**EXERCISE INSTRUCTIONS**
Please take the records that follow and repeat exactly the lines starting with the line with "resp t → t.Inv" and going on through the line with "def Obligations.FaultRegistersZeroUnlessFaulted : Prop".

————————

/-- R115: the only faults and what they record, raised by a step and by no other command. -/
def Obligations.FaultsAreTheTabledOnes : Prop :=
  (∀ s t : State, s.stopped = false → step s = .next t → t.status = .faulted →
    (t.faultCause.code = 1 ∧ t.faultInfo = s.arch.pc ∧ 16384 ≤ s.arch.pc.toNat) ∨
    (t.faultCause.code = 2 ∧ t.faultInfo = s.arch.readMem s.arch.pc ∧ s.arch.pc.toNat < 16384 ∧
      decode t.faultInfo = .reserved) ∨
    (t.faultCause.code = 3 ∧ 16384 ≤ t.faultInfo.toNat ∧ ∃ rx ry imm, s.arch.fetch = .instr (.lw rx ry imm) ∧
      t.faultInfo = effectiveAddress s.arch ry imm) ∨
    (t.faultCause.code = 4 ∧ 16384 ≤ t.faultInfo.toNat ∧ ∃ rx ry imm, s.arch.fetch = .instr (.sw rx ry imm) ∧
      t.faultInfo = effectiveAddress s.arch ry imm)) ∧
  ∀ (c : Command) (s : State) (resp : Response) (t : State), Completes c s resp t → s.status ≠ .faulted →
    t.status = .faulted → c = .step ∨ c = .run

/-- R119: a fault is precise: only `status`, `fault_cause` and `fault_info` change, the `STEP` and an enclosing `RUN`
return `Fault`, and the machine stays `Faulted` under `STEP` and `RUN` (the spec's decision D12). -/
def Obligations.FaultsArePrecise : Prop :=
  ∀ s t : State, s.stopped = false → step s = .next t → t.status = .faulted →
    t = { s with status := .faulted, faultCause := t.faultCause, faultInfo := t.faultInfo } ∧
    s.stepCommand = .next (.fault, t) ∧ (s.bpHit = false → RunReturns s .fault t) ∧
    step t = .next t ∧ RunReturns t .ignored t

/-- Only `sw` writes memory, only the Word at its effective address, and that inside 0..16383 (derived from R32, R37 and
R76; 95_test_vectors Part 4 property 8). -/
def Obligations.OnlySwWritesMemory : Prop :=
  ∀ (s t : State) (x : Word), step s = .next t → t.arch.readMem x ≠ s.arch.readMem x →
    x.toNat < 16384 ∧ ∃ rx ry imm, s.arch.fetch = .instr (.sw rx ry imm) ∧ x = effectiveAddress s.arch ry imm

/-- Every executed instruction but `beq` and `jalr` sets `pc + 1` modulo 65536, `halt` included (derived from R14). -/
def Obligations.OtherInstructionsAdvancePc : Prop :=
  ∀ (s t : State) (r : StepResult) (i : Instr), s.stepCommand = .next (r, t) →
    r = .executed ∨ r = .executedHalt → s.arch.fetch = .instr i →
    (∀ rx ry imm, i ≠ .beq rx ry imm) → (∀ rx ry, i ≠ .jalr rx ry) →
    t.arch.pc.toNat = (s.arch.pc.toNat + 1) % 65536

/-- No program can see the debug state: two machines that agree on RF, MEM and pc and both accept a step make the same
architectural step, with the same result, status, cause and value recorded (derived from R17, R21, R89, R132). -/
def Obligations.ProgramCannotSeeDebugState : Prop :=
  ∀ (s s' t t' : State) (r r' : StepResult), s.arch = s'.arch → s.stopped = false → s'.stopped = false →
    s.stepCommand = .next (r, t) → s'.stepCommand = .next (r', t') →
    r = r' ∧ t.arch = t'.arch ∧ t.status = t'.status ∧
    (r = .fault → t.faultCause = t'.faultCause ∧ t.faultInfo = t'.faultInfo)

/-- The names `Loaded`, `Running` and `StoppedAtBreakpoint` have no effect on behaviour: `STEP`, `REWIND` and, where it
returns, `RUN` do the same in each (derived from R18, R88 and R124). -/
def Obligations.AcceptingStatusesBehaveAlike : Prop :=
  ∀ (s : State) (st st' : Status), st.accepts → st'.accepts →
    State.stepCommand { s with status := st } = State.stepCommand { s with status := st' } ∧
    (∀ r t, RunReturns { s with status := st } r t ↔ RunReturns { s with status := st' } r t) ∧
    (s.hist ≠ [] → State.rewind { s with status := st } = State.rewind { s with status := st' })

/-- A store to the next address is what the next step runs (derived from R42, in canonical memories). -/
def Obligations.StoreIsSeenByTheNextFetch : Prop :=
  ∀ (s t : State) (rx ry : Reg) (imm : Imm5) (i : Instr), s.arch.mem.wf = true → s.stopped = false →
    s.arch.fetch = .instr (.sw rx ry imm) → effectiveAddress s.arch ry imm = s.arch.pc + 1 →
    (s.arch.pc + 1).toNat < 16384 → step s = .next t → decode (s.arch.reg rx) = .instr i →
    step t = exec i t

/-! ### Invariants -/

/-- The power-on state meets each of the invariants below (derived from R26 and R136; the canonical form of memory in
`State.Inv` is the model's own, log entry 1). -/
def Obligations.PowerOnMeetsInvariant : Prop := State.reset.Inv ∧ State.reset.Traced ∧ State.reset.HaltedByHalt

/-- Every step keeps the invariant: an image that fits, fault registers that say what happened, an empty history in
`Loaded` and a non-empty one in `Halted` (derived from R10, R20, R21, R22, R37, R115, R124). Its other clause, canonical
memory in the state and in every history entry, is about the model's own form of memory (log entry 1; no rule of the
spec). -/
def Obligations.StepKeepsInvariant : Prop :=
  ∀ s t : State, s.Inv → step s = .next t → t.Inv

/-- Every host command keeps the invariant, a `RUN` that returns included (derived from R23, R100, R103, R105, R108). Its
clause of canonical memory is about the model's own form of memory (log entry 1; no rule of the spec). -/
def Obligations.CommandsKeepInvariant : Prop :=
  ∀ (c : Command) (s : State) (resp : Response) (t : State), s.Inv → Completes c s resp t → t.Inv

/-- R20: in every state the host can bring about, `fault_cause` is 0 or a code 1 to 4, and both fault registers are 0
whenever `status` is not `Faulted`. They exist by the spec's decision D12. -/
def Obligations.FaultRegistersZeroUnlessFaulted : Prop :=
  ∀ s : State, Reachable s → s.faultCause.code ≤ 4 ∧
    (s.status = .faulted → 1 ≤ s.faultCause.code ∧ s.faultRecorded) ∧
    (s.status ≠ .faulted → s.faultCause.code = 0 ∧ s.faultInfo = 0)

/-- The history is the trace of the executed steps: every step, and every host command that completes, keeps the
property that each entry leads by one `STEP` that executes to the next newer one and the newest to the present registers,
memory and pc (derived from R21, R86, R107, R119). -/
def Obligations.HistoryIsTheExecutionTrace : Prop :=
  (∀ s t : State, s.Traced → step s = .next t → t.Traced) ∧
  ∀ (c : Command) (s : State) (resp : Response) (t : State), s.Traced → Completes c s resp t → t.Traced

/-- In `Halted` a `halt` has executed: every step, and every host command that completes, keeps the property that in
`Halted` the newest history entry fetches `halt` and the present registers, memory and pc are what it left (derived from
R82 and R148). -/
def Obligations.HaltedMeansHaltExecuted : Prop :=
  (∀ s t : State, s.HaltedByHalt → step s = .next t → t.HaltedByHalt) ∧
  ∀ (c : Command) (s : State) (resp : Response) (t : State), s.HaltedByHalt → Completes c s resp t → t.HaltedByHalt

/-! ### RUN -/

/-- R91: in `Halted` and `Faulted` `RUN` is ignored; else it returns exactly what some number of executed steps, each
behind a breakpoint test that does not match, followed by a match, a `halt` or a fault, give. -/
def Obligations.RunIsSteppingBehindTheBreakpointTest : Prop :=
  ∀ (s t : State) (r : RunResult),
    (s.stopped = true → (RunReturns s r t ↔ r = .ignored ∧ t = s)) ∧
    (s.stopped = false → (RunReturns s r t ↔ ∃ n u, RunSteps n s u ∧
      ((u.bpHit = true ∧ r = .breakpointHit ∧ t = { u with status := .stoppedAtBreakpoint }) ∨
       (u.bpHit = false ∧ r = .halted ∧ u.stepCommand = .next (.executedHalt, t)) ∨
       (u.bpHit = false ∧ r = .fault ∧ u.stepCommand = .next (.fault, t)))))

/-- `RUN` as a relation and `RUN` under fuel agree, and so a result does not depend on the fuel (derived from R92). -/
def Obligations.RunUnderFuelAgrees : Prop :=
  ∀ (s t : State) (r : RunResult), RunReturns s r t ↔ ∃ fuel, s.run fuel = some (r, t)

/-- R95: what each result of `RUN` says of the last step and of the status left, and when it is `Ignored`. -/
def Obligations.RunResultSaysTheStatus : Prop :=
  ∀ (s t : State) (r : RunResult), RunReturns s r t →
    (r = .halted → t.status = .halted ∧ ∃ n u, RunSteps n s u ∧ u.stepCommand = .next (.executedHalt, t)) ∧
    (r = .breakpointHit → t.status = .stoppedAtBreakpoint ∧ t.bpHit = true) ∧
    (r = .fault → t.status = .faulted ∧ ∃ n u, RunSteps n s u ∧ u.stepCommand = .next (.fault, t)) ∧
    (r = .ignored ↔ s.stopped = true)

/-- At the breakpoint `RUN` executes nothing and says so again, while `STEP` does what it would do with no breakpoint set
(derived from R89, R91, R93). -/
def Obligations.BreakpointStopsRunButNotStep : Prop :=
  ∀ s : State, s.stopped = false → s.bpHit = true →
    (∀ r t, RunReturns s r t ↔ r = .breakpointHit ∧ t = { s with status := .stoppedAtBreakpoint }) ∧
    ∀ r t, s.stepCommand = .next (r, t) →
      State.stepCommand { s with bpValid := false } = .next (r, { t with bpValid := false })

————————

**SOLUTION FOR THIS TASK**
  ∀ (c : Command) (s : State) (resp : Response) (t : State), s.Inv → Completes c s resp t → t.Inv

/-- R20: in every state the host can bring about, `fault_cause` is 0 or a code 1 to 4, and both fault registers are 0
whenever `status` is not `Faulted`. They exist by the spec's decision D12. -/
def Obligations.FaultRegistersZeroUnlessFaulted : Prop :=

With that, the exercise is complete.